In an interview Jastrow states: "Astronomers now find they have painted themselves into a corner because they have proven, by their own methods, that the world began abruptly in an act of creation to which you can trace the seeds of every star, every planet, every living thing in this cosmos and on the earth. And they have found that all this happened as a product of forces they cannot hope to discover. That there are what I or anyone would call supernatural forces at work is now, I think, a scientifically proven fact." (Wikipedia Robert Jastrow)

Although Arthur Eddington a contemporary of Einstein found the idea repgunant, he had to admit: "The beginning seems to present insuperable difficulties unless we agree to look on it as frankly supernatural."(Arthur Eddington, The Expanding Universe, New York: Macmillan, 1933, 178)

Why do they maintain that "supernatural forces" were at work?
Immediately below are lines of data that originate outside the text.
theorem execTxBlankStart_within (air : List Air) (flips : List Flip) (s : State) :
    OutWithin { parts := [.mem, .doms, .flm, .drc, .flc, .recv, .txa, .mrc, .lnk], pages := [Pg.chz, Pg.drc, Pg.flm, Pg.phy, Pg.lnk] } s (execTxBlankStart air flips s) := by
  unfold execTxBlankStart
  extract_lets +onlyGivenNames s1
  refine OutWithin.cut (x := s1) ?_ (fun h2 => ?_)
  · unfold s1
    refine (State.applyFlips_within ..).then ?_
    exact .refl
  clear_value s1
  refine OutWithin.next ?_
  split
  · rename_i v3 v4
    exact h2
  · rename_i v5 v6 v7
    split
    rename_i v8 v9 v10 v11
    extract_lets +onlyGivenNames s12
    refine Within.cut (x := s12) ?_ (fun h13 => ?_)
    · unfold s12
      refine (State.blankStart_within ..).then ?_
      exact h2
    clear_value s12
    extract_lets +onlyGivenNames s14
    refine Within.cut (x := s14) ?_ (fun h15 => ?_)
    · unfold s14
      refine Within.ite ?_ ?_
      · refine (State.displaceUses_within ..).then ?_
        exact h13
      · exact h13
    clear_value s14
    refine Within.of_mk ?_
    exact h15

theorem execTxBlankEnd_within (s : State) :
    OutWithin { parts := [.staged, .claims, .commits, .doms, .recv, .syn, .mrc, .lnk], all := true } s (execTxBlankEnd s) := by
  unfold execTxBlankEnd
  refine OutWithin.next ?_
  extract_lets +onlyGivenNames s1
  refine Within.ite ?_ ?_
  · exact .refl
  · refine (State.moveOn_within ..).then ?_
    refine (State.blankEnd_within ..).then ?_
    exact .refl

theorem execFemLead_within (s : State) : OutWithin { parts := [.txa] } s (execFemLead s) := by
  unfold execFemLead
  refine OutWithin.next ?_
  extract_lets +onlyGivenNames s1
  extract_lets +onlyGivenNames s2
  refine Within.ite ?_ ?_
  · refine Within.of_mk ?_
    exact .refl
  · exact .refl

theorem execFemLag_within (s : State) : OutWithin { parts := [.txa] } s (execFemLag s) := by
  unfold execFemLag
  refine OutWithin.next ?_
  split
  · rename_i v1 v2 v3
    refine Within.ite ?_ ?_
    · refine Within.of_mk ?_
      exact .refl
    · exact .refl
  · rename_i v4 v5
    exact .refl

theorem State.rampUp_within (s : State) (level : Option Nat) (out : List Burst) (sfd : Option SfdDue) :
    Within { parts := [.txa] } s (State.rampUp s level out sfd) := by
  unfold State.rampUp
  refine Within.of_mk ?_
  exact .refl

theorem State.ramp_within (s : State) : Within { parts := [.txa, .lnk] } s (State.ramp s) := by
  unfold State.ramp
  split
  · rename_i v1 v2 v3
    split
    · rename_i v4 v5 v6
      extract_lets +onlyGivenNames s7
      extract_lets +onlyGivenNames s8
      refine (State.rampUp_within ..).then ?_
      refine (State.updJob_within ..).then ?_
      exact .refl
    · rename_i v9 v10
      refine (State.rampUp_within ..).then ?_
      exact .refl
  · rename_i v11 v12
    split
    · rename_i v13 v14 v15 v16
      extract_lets +onlyGivenNames s17
      extract_lets +onlyGivenNames s18
      refine (State.rampUp_within ..).then ?_
      refine (State.setLnk_within ..).then ?_
      exact .refl
    · rename_i v19 v20
      refine (State.rampUp_within ..).then ?_
      exact .refl

theorem execRampBegin_within (s : State) : OutWithin { parts := [.txa, .lnk] } s (execRampBegin s) := by
  unfold execRampBegin
  refine OutWithin.next ?_
  refine Within.ite ?_ ?_
  · refine (State.ramp_within ..).then ?_
    exact .refl
  · exact .refl

theorem execRampBeginPassed_within (entry : Nat) (s : State) :
    OutWithin { parts := [.staged, .claims, .commits, .doms, .flm, .recv, .syn, .txa, .mrc, .lnk], all := true } s (execRampBeginPassed entry s) := by
  unfold execRampBeginPassed
  refine OutWithin.next ?_
  split
  · rename_i v1 v2
    exact .refl
  · rename_i v3 v4 v5
    split
    · rename_i v6 v7
      exact .refl
    · rename_i v8 v9 v10
      extract_lets +onlyGivenNames s11
      refine Within.ite ?_ ?_
      · exact .refl
      · refine Within.ite ?_ ?_
        · extract_lets +onlyGivenNames s12
          refine Within.cut (x := s12) ?_ (fun h13 => ?_)
          · unfold s12
            refine Within.ite ?_ ?_
            · refine (State.count_within ..).then ?_
              refine (State.event_within ..).then ?_
              exact .refl
            · exact .refl
          clear_value s12
          refine (State.txEnd_within ..).then ?_
          exact h13
        · refine Within.ite ?_ ?_
          · extract_lets +onlyGivenNames s14
            refine (State.updJob_within ..).then ?_
            exact .refl
          · refine (State.replan_within ..).then ?_
            refine (State.closeUse_within ..).then ?_
            refine (State.unhand_within ..).then ?_
            exact .refl
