-- ==== Sys2Proof/Laws/FrameNand.lean ====
section
/-! SUPPORT. What each operation of Machine/Nand.lean may change, and that it keeps a sound state sound. -/

namespace Sys2Proof.Machine

-- one proof at a time: the file holds many small ones
set_option Elab.async false

theorem State.setNmc_within (s : State) (f : Nand → Nand) : Within { parts := [.nmc] } s (State.setNmc s f) := by
  unfold State.setNmc
  refine Within.of_mk ?_
  exact .refl

theorem State.setBlk_within (s : State) (k : Nat) (x : NandBlk) : Within { parts := [.nmc] } s (State.setBlk s k x) := by
  unfold State.setBlk
  refine (State.setNmc_within ..).then ?_
  exact .refl

theorem State.nmcSwitch_within (s : State) (c : Commit) :
    Within { parts := [.staged, .claims, .commits, .mrc], all := true } s (State.nmcSwitch s c) := by
  unfold State.nmcSwitch
  refine Within.ite ?_ ?_
  · refine (State.switchCommit_within ..).then ?_
    exact .refl
  · exact .refl

theorem State.nmcReport_within (s : State) (event : Nat) (t : Nat) (status : Nat) (w6 : Nat) (w7 : Nat) :
    Within { parts := [.flm] } s (State.nmcReport s event t status w6 w7) := by
  unfold State.nmcReport
  extract_lets +onlyGivenNames s1
  refine Within.ite ?_ ?_
  · refine (State.report_within ..).then ?_
    exact .refl
  · exact .refl

theorem State.checkSpare_within (s : State) (t : Nat) :
    Within { parts := [.flm, .nmc, .mrc], pages := [Pg.nmc] } s (State.checkSpare s t) := by
  unfold State.checkSpare
  extract_lets +onlyGivenNames s1
  extract_lets +onlyGivenNames s2
  extract_lets +onlyGivenNames s3
  refine Within.ite ?_ ?_
  · refine (State.nmcReport_within ..).then ?_
    refine (State.event_within ..).then ?_
    refine (State.setNmc_within ..).then ?_
    exact .refl
  · refine Within.ite ?_ ?_
    · refine (State.setNmc_within ..).then ?_
      exact .refl
    · exact .refl

theorem State.goReadonly_within (s : State) (t : Nat) :
    Within { parts := [.flm, .nmc, .mrc], pages := [Pg.nmc] } s (State.goReadonly s t) := by
  unfold State.goReadonly
  refine Within.ite ?_ ?_
  · refine (State.nmcReport_within ..).then ?_
    refine (State.event_within ..).then ?_
    refine (State.setNmc_within ..).then ?_
    exact .refl
  · exact .refl

theorem State.openBlock_within (s : State) (t : Nat) (choice : Nat) :
    Within { parts := [.flm, .nmc, .mrc], pages := [Pg.nmc] } s (State.openBlock s t choice).1 := by
  unfold State.openBlock
  split
  · rename_i v1 v2 v3
    dsimp only
    exact .refl
  · rename_i v4 v5
    split
    · rename_i v6 v7 v8
      dsimp only
      refine (State.checkSpare_within ..).then ?_
      refine (State.setNmc_within ..).then ?_
      exact .refl
    · rename_i v9 v10
      dsimp only
      refine (State.goReadonly_within ..).then ?_
      exact .refl

theorem State.nandEnd_within (s : State) (i : Item) (status : Nat) (actual : Nat) (r : NandRep) :
    Within { parts := [.flm] } s (State.nandEnd s i status actual r) := by
  unfold State.nandEnd
  refine (State.finish_within ..).then ?_
  exact .refl

theorem State.withMap_within {w : Touch} {s x : State} {i : Item} {k : State → State}
    (hx : Within w s x) (hk : ∀ y, Within w s y → Within w s (k y))
    (hw : Touch.le { parts := [.doms, .flm, .nmc] } w = true := by first | decide | simp [Touch.le, Touch.bus, Part.but, Part.every]) :
    Within w s (x.withMap i k) := by
  have hs : ∀ {v : Touch} {y z : State}, Within v y z → v.le { parts := [.doms, .flm, .nmc] } = true → Within w s y → Within w s z :=
    fun h hv hy => (h.mono hv).step hy hw
  unfold State.withMap
  split
  · exact hk _ hx
  · exact hs (State.wake_within ..) (by decide) hx
  · exact hs (State.setNmc_within ..) (by decide) (hs (State.nandEnd_within ..) (by decide) hx)

theorem State.withMapFor_within {w : Touch} {s x : State} {k l : State → State}
    (hx : Within w s x) (hk : ∀ y, Within w s y → Within w s (k y)) (hl : ∀ y, Within w s y → Within w s (l y))
    (hw : Touch.le { parts := [.doms, .nmc] } w = true := by first | decide | simp [Touch.le, Touch.bus, Part.but, Part.every]) :
    Within w s (x.withMapFor k l) := by
  have hs : ∀ {v : Touch} {y z : State}, Within v y z → v.le { parts := [.doms, .nmc] } = true → Within w s y → Within w s z :=
    fun h hv hy => (h.mono hv).step hy hw
  unfold State.withMapFor
  split
  · exact hk _ hx
  · exact hs (State.wake_within ..) (by decide) hx
  · exact hs (State.setNmc_within ..) (by decide) (hl _ hx)

theorem State.mapEntry_within (s : State) (lpn : Nat) :
    Within { parts := [.mem, .doms, .freeCtr, .flm, .drc, .mrc], pages := [Pg.drc] } s (State.mapEntry s lpn) := by
  unfold State.mapEntry
  split
  rename_i v1 v2 v3 v4
  refine (State.putOctets_within ..).then ?_
  refine Within.snd v4 ?_
  refine (State.fresh_within ..).then ?_
  exact .refl

theorem State.nandSchedule_within (s : State) (k : Nat) (c : RelocCause) :
    Within { parts := [.nmc] } s (State.nandSchedule s k c) := by
  unfold State.nandSchedule
  refine Within.ite ?_ ?_
  · exact .refl
  · refine (State.setNmc_within ..).then ?_
    exact .refl

theorem State.noteRead_within (s : State) (k : Nat) (most : Nat) :
    Within { parts := [.nmc] } s (State.noteRead s k most) := by
  unfold State.noteRead
  extract_lets +onlyGivenNames s1
  extract_lets +onlyGivenNames s2
  refine Within.cut (x := s2) ?_ (fun h3 => ?_)
  · unfold s2
    refine (State.setBlk_within ..).then ?_
    exact .refl
  clear_value s2
  extract_lets +onlyGivenNames s4
  extract_lets +onlyGivenNames s5
  extract_lets +onlyGivenNames s6
  refine Within.cut (x := s6) ?_ (fun h7 => ?_)
  · unfold s6
    refine Within.ite ?_ ?_
    · refine (State.nandSchedule_within ..).then ?_
      exact h3
    · exact h3
  clear_value s6
  refine Within.ite ?_ ?_
  · refine (State.nandSchedule_within ..).then ?_
    exact h7
  · exact h7

theorem State.poisonPage_within (s : State) (lpn : Nat) (g : NandPage) :
    Within { parts := [.flm, .nmc, .mrc], pages := [Pg.nmc] } s (State.poisonPage s lpn g) := by
  unfold State.poisonPage
  extract_lets +onlyGivenNames s1
  refine Within.cut (x := s1) ?_ (fun h2 => ?_)
  · unfold s1
    refine (State.setNmc_within ..).then ?_
    exact .refl
  clear_value s1
  extract_lets +onlyGivenNames s3
  refine Within.cut (x := s3) ?_ (fun h4 => ?_)
  · unfold s3
    refine (State.nmcReport_within ..).then ?_
    refine (State.event_within ..).then ?_
    exact h2
  clear_value s3
  refine (State.nandSchedule_within ..).then ?_
  exact h4

theorem State.readLpn_within (s : State) (w : NandScan) (lpn : Nat) :
    Within { parts := [.flm, .nmc, .mrc], pages := [Pg.nmc] } s (State.readLpn s w lpn).1 := by
  unfold State.readLpn
  split
  · rename_i v1 v2 v3
    dsimp only
    exact .refl
  · rename_i v4 v5
    split
    · rename_i v6 v7
      dsimp only
      exact .refl
    · rename_i v8 v9 v10 v11
      extract_lets +onlyGivenNames s12
      extract_lets +onlyGivenNames s13
      split
      · rename_i v14 v15 v16
        extract_lets +onlyGivenNames s17
        refine Within.cut (x := s17) ?_ (fun h18 => ?_)
        · unfold s17
          refine (State.noteRead_within ..).then ?_
          exact .refl
        clear_value s17
        extract_lets +onlyGivenNames s19
        dsimp only
        exact h18
      · rename_i v20 v21 v22
        extract_lets +onlyGivenNames s23
        refine Within.cut (x := s23) ?_ (fun h24 => ?_)
        · unfold s23
          refine (State.poisonPage_within ..).then ?_
          refine (State.noteRead_within ..).then ?_
          exact .refl
        clear_value s23
        dsimp only
        exact h24

theorem execNandRead_within (entry : Nat) (ecc : List NandEcc) (s : State) :
    OutWithin { parts := [.mem, .doms, .flm, .drc, .nmc, .mrc], pages := [Pg.nmc, Pg.drc] } s (execNandRead entry ecc s) := by
  unfold execNandRead
  refine OutWithin.next ?_
  split
  · rename_i v1 v2
    exact .refl
  · rename_i v3 v4 v5
    refine Within.ite ?_ ?_
    · refine (State.nandEnd_within ..).then ?_
      exact .refl
    · refine State.withMap_within ?_ (fun s6 h7 => ?_)
      · exact .refl
      · split
        · rename_i v11 v12 v13
          refine (State.wake_within ..).then ?_
          exact h7
        · rename_i v14 v15
          split
          rename_i v16 v17 v18 v19
          split
          rename_i v20 v21 v22 v23
          extract_lets +onlyGivenNames s24
          extract_lets +onlyGivenNames s25
          refine (State.nandEnd_within ..).then ?_
          refine Within.fst v23 ?_
          refine (State.putOctets_within ..).then ?_
          refine Within.fst v19 ?_
          refine Within.foldl₁ (fun s26 a27 h28 => ?_) ?_
          · refine (State.readLpn_within ..).then ?_
            exact h28
          · dsimp only
            exact h7
        · rename_i v29 v30 v31
          refine (State.nandEnd_within ..).then ?_
          exact h7

theorem State.takeWb_within (s : State) (ps : List WbPage) : Within { parts := [.nmc] } s (State.takeWb s ps) := by
  unfold State.takeWb
  refine (State.setNmc_within ..).then ?_
  exact .refl

theorem State.refuseProgram_within (s : State) (i : Item) (status : Nat) (r : NandRep) :
    Within { parts := [.flm, .nmc] } s (State.refuseProgram s i status r) := by
  unfold State.refuseProgram
  refine (State.nandEnd_within ..).then ?_
  refine (State.setNmc_within ..).then ?_
  exact .refl

theorem State.refuseJob_within (s : State) (entry : Nat) (lpn : Nat) :
    Within { parts := [.flm, .nmc] } s (State.refuseJob s entry lpn) := by
  unfold State.refuseJob
  split
  · rename_i v1 v2 v3
    refine (State.refuseProgram_within ..).then ?_
    exact .refl
  · rename_i v4 v5
    exact .refl

theorem State.startProgram_within (s : State) (t : Nat) (choice : Nat) :
    Within { parts := [.flm, .nmc, .mrc], pages := [Pg.nmc] } s (State.startProgram s t choice) := by
  unfold State.startProgram
  refine Within.ite ?_ ?_
  · exact .refl
  · split
    · rename_i v1 v2
      exact .refl
    · rename_i v3 v4 v5 v6
      split
      · rename_i v7 v8 v9 v10
        extract_lets +onlyGivenNames s11
        refine (State.setNmc_within ..).then ?_
        refine (State.takeWb_within ..).then ?_
        refine Within.fst v10 ?_
        refine (State.openBlock_within ..).then ?_
        exact .refl
      · rename_i v12 v13 v14
        refine Within.foldl (fun s15 a16 h17 => ?_) ?_
        · split
          · rename_i v18 v19 v20
            refine (State.refuseJob_within ..).then ?_
            exact h17
          · rename_i v21 v22
            exact h17
        · refine Within.fst v14 ?_
          refine (State.openBlock_within ..).then ?_
          exact .refl

theorem State.nandStart_within (s : State) (choice : Nat) :
    Within { parts := [.flm, .nmc, .mrc], pages := [Pg.nmc] } s (State.nandStart s choice) := by
  unfold State.nandStart
  refine Within.ite ?_ ?_
  · exact .refl
  · refine Within.foldl (fun s1 a2 h3 => ?_) ?_
    · extract_lets +onlyGivenNames s4
      refine Within.cut (x := s4) ?_ (fun h5 => ?_)
      · unfold s4
        refine Within.ite ?_ ?_
        · refine (State.startProgram_within ..).then ?_
          exact h3
        · exact h3
      clear_value s4
      refine Within.ite ?_ ?_
      · exact h5
      · split
        · rename_i v6 v7 v8
          refine (State.setNmc_within ..).then ?_
          exact h5
        · rename_i v9 v10
          exact h5
    · exact .refl

theorem State.bufferPages_within (ds : List (List Byte)) (lpn : Nat) (item : Option Nat) (s : State) :
    Within { parts := [.nmc] } s (State.bufferPages ds lpn item s) := by
  induction ds generalizing lpn s with
  | nil => exact .refl
  | cons d ds ih =>
    unfold State.bufferPages
    dsimp only
    split
    · refine (ih ..).then ?_
      refine (State.setNmc_within ..).then ?_
      exact .refl
    · exact .refl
Very simply because the Big Bang was the beginning point of the entire physcial universe. Time, space, and matter came into existence at that point. There was no natural world or natural law prior to! Since a cause cannot come after it's effect (to maintain that it could would be to violate the Law of Causality) nor can an effect be greater than it's cause, natural forces cannot account for the Big Bang. Therefore, it logically and rationally follows that there must be something outside of nature, something that transcends the natural, to be able to accomplish this. That is what supernatural means, above, or beyond the natural.

Note also this contradiction: Here you say: "The universe began to exist at some point in the distant past", whereas in your final conclusions you postulate that time is a property that was created along with the universe.

No contradiction at all sir. When I say distant past, I simply mean that the universe was not created yesterday, or 5 years ago, or 500 years ago, or 5,000 years ago, but a very long time ago (according to our standards).

And yes, time began at the Big Bang. Saying that the Big Bang happened a long time ago is not a contradiction therefore.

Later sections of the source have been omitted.